* **Prompt**
In the entries, find all lines that hold the word "Machine" and copy them.

* **Source information**
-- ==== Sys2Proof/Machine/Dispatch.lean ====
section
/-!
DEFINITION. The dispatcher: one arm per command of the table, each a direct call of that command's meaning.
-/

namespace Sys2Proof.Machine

* **Response box**
-- ==== Sys2Proof/Machine/Dispatch.lean ====
namespace Sys2Proof.Machine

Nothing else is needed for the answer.